EXERCISE BRIEF =>
Stop after the line that contains "byte (R232). -/"; until then, restate each line of the entries word for word from the very first.
┌─ EXERCISE DATA
-- ==== Sys2Proof/Machine/Hbm.lean ====
section
/-! DEFINITION. Module memory from outside the operations: the zone map (R198, R201), BAR4 (R230-R232), memory sides (R203)
and scrubbing (R223). -/

namespace Sys2Proof.Machine

/-! ### The zone map -/

/-- A staged zone, as `MEM_ZONE[z]` holds it: kind + 4 * place. -/
def Mod.stagedZone (m : Mod) (z : Nat) : Nat := m.get F.MEM_ZONE_kind z + 4 * m.get F.MEM_ZONE_place z

/-- Whether a staged zone's place is legal for its kind (R201). -/
def zonePlaceOk (x : Nat) : Bool :=
  match x % 4 with | 0 => x / 4 == 0 | 1 => decide (x / 4 < 4) | 2 => true | _ => false

/-- Whether a map gives every stack exactly 64 GiB (R198). -/
def zoneMapOk (t : List Nat) : Bool :=
  (List.range 16).all fun s => (t.map fun x => zoneShare (x % 4) (x / 4) s).sum == 2 ^ 36

/-- ZONE_COMMIT: a write of `MEM_ZONE_CTL.commit`. -/
def Mod.zoneCommit (m : Mod) : Mod :=
  let t := (List.range 64).map m.stagedZone
  if (List.range 64).any (fun c => m.ctxState c != 0) then m.set F.MEM_ZONE_CTL_status 0 ST_CTX_STATE
  else if !(t.all zonePlaceOk && zoneMapOk t) then m.set F.MEM_ZONE_CTL_status 0 ST_BAD_REGION
  else { (m.set F.MEM_ZONE_CTL_status 0 ST_OK) with
         zones := ((List.range 64).zip t).foldl (fun u e => Tab.set 0 u e.1 e.2) [] }

/-! ### BAR4 -/

/-- Bytes of BAR4 (R430). -/
def Mod.bar4Size (m : Mod) : Nat := 2 ^ m.pcie.bar4Log2

/-- The physical address at BAR4 offset `x` (R230). -/
def Mod.bar4Addr (m : Mod) (x : Nat) : Nat := m.get F.MEM_BAR4_WIN_base * 2 ^ 20 / m.bar4Size * m.bar4Size + x

/-- Whether BAR4 reaches stack `s`; none answers in MS3 (R203, R459). -/
def Mod.bar4Up (m : Mod) (s : Nat) : Bool := m.partUp s && decide (m.get F.PWR_MS_CTL_state < 3)

/-- Records `ST_PART_DOWN` for each stack out of service that holds an accessed byte (R232). -/
def Mod.bar4Down (m : Mod) (pas : List Nat) : Mod :=
  m.each ((pas.map m.stackOf).dedup.filter fun s => !m.bar4Up s) fun m s =>
    m.log { st := ST_PART_DOWN, cls := .event, block := Blk.MEM, part := s }

/-- Whether an access to BAR4 reaches the module. -/
def Mod.bar4Here (m : Mod) (off n : Nat) : Bool := m.powered && m.pcie.link && decide (off + n ≤ m.bar4Size)

/-- What a read of a byte returns: all ones from a stack out of service, a free byte from a poisoned word. -/
def Mod.bar4Byte (m : Mod) (k pa : Nat) : Byte :=
  if !m.bar4Up (m.stackOf pa) then 0xFF else if m.poisoned pa then Config.freeByte (m.freeN + k) else m.rdByte pa

/-- BAR4_READ. In recovery mode BAR4 maps the staging SRAM (R427). -/
def Mod.bar4Read (m : Mod) (off n : Nat) (errs : List MemErr) : Mod :=
  if !m.bar4Here off n then m
  else if m.inRecovery then m.emit (.completion (m.stagingRead off n) false)
  else
    let m := m.meetErrors none 0 errs
    let pa := m.bar4Addr off
    let pas := (List.range n).map (pa + ·)
    let m := (m.bar4Down pas).reach false .rd pa n
    let data := (List.range n).map fun j => m.bar4Byte j (pa + j)
    let bad := pas.any fun pa => m.bar4Up (m.stackOf pa) && m.poisoned pa
    let m := { m with freeN := m.freeN + (if bad then n else 0) }
    ((m.cnt 618 n).cnt 617 n).emit (.completion data bad)

/-- BAR4_WRITE: bytes with their enables; bytes of a stack out of service are dropped. -/
def Mod.bar4Write (m : Mod) (off : Nat) (l : List (Option Byte)) : Mod :=
  let bytesFrom (base : Nat) : List (Nat × Byte) :=
    ((List.range l.length).zip l).filterMap fun e => e.2.map fun b => (base + e.1, b)
  if !m.bar4Here off l.length then m
  else if m.inRecovery then m.stagingWrite (bytesFrom off)
  else
    let ws := bytesFrom (m.bar4Addr off)
    let m := m.bar4Down (ws.map (·.1))
    let up := ws.filter fun w => m.bar4Up (m.stackOf w.1)
    ((m.cnt 619 ws.length).cnt 616 ws.length).wrOuts (fun _ => false) up []

/-- What an AtomicOp of `n` bytes leaves, from the old value. -/
def atomicOp (kind n old a b : Nat) : Nat :=
  match kind with
  | 0 => (old + a) % 2 ^ (8 * n)
  | 1 => a % 2 ^ (8 * n)
  | _ => if old = a % 2 ^ (8 * n) then b % 2 ^ (8 * n) else old

/-- BAR4_ATOMICOP: `FetchAdd` (0), `Swap` (1), `CAS` (2) of 4 or 8 bytes; `a` the addend, the new value or the compare value, `b`
the swap value (R231); a poisoned line completes with Completer Abort (R216), a misaligned operand with Unsupported Request.
Accesses of BAR4 are in `BURST` mode (DESIGN CHOICE, log entry 78: R204 names none for them). -/
def Mod.bar4Atomic (m : Mod) (kind : Nat) (wide : Bool) (off a b : Nat) : Mod :=
  let n := if wide then 8 else 4
  let pa := m.bar4Addr off
  if !m.bar4Here off n then m
  else if off % n ≠ 0 || 2 < kind then m.emit .unsupportedRequest
  else if m.inRecovery then
    let old := leNat (m.stagingRead off n)
    (m.stagingWrite (atAddr off (leBytes n (atomicOp kind n old a b)))).emit (.completion (leBytes n old) false)
  else if !m.bar4Up (m.stackOf pa) then (m.bar4Down [pa]).emit (.completion (List.replicate n 0xFF) false)
  else if m.poisonedIn (pa / 128 * 128) 128 then m.emit .completerAbort
  else
    let old := m.rdNat pa n
    let m := (m.wrList (atAddr pa (leBytes n (atomicOp kind n old a b)))).atomic false pa n
    (((m.cnt 619 n).cnt 618 n).cnt 617 n).emit (.completion (leBytes n old) false)

/-- BAR4_RESIZE: through the Resizable BAR capability, 256 MiB to 1 TiB (R430); other sizes are not offered, and in recovery
mode none is (R427). -/
def Mod.bar4Resize (m : Mod) (k : Nat) : Mod :=
  if 28 ≤ k && k ≤ 40 && m.powered && m.pcie.link && !m.inRecovery then { m with pcie := { m.pcie with bar4Log2 := k } } else m

/-! ### Memory sides (R203) -/

/-- MEMORY_SIDE_WAKE: an access has found the memory side gated, and it is powered up. -/
def Mod.sideWake (m : Mod) (p : Nat) : Mod :=
  if m.get F.PWR_MS_CTL_state < 2 then m.set F.MEM_STACK_STAT_gated p 0 else m

/-! ### Scrubbing (R223) -/

/-- SCRUB_LATE. -/
def Mod.scrubLate (m : Mod) (p : Nat) : Mod :=
  (m.set F.MEM_SCRUB_STAT_late p 1).log { st := ST_SCRUB_LATE, cls := .event, block := Blk.MEM, part := p }

/-- PATROL_SCRUB_READ: the next word of stack `p`, in ascending stack-local address, with `bits` wrong bits; `late` tells
whether a pass that ends with it is more than 10 percent late. -/
def Mod.patrolScrub (m : Mod) (p bits : Nat) (late : Bool) : Mod :=
  let x := m.part p
  if !m.on F.MEM_SCRUB_CFG_enable || !m.partUp p || x.selfRefresh || m.on F.MEM_STACK_STAT_gated p then m
  else
    let w := x.scrubPos
    let next := (w + 1) % 2 ^ 33
    let m := (m.setPart p { x with scrubPos := next }).cnt (128 + 8 * p + 2) 8
    let m := m.set F.MEM_SCRUB_STAT_position p (next * 8 / 4096)
    let m := if next = 0 then
        let m := m.count F.MEM_SCRUB_STAT_passes p 1
        if late then m.scrubLate p else m
      else m
    m.wordError 1 (p * 2 ^ 33 + w) bits

/-- SLICE_SCRUB: slice `p` scrubs its lines, of which it meets errors. -/
def Mod.sliceScrub (m : Mod) (p : Nat) (errs : List MemErr) : Mod :=
  if !m.partUp p || m.on F.MEM_STACK_STAT_gated p then m
  else errs.foldl (fun m e => match e with
    | .slice w b => if w / 2 ^ 33 = p then m.sliceError 1 w b else m
    | _ => m) m

/-- STACK_PARITY_ERROR and STACK_PHY_LINK_LOSS (R222). -/
def Mod.stackLost (m : Mod) (p : Nat) : Mod :=
  if m.partUp p && !m.on F.MEM_STACK_STAT_stack_fault p then m.stackFault p else m

/-! ### Completions from the host (R228, R229) -/

/-- HOST_COMPLETION; a poisoned one counts as failed. -/
def Mod.hostCompletion (m : Mod) (tag : Nat) (l : List Byte) (poisoned : Bool) : Mod := m.hostTake tag l (!poisoned)

/-- HOST_REQUEST_FAILED: Unsupported Request, Completer Abort or completion timeout. -/
def Mod.hostFailed (m : Mod) (tag : Nat) : Mod := m.hostTake tag [] false

end Sys2Proof.Machine
end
└─
REPLY =>
-- ==== Sys2Proof/Machine/Hbm.lean ====
section
/-! DEFINITION. Module memory from outside the operations: the zone map (R198, R201), BAR4 (R230-R232), memory sides (R203)
and scrubbing (R223). -/

namespace Sys2Proof.Machine

/-! ### The zone map -/

/-- A staged zone, as `MEM_ZONE[z]` holds it: kind + 4 * place. -/
def Mod.stagedZone (m : Mod) (z : Nat) : Nat := m.get F.MEM_ZONE_kind z + 4 * m.get F.MEM_ZONE_place z

/-- Whether a staged zone's place is legal for its kind (R201). -/
def zonePlaceOk (x : Nat) : Bool :=
  match x % 4 with | 0 => x / 4 == 0 | 1 => decide (x / 4 < 4) | 2 => true | _ => false

/-- Whether a map gives every stack exactly 64 GiB (R198). -/
def zoneMapOk (t : List Nat) : Bool :=
  (List.range 16).all fun s => (t.map fun x => zoneShare (x % 4) (x / 4) s).sum == 2 ^ 36

/-- ZONE_COMMIT: a write of `MEM_ZONE_CTL.commit`. -/
def Mod.zoneCommit (m : Mod) : Mod :=
  let t := (List.range 64).map m.stagedZone
  if (List.range 64).any (fun c => m.ctxState c != 0) then m.set F.MEM_ZONE_CTL_status 0 ST_CTX_STATE
  else if !(t.all zonePlaceOk && zoneMapOk t) then m.set F.MEM_ZONE_CTL_status 0 ST_BAD_REGION
  else { (m.set F.MEM_ZONE_CTL_status 0 ST_OK) with
         zones := ((List.range 64).zip t).foldl (fun u e => Tab.set 0 u e.1 e.2) [] }

/-! ### BAR4 -/

/-- Bytes of BAR4 (R430). -/
def Mod.bar4Size (m : Mod) : Nat := 2 ^ m.pcie.bar4Log2

/-- The physical address at BAR4 offset `x` (R230). -/
def Mod.bar4Addr (m : Mod) (x : Nat) : Nat := m.get F.MEM_BAR4_WIN_base * 2 ^ 20 / m.bar4Size * m.bar4Size + x

/-- Whether BAR4 reaches stack `s`; none answers in MS3 (R203, R459). -/
def Mod.bar4Up (m : Mod) (s : Nat) : Bool := m.partUp s && decide (m.get F.PWR_MS_CTL_state < 3)

/-- Records `ST_PART_DOWN` for each stack out of service that holds an accessed byte (R232). -/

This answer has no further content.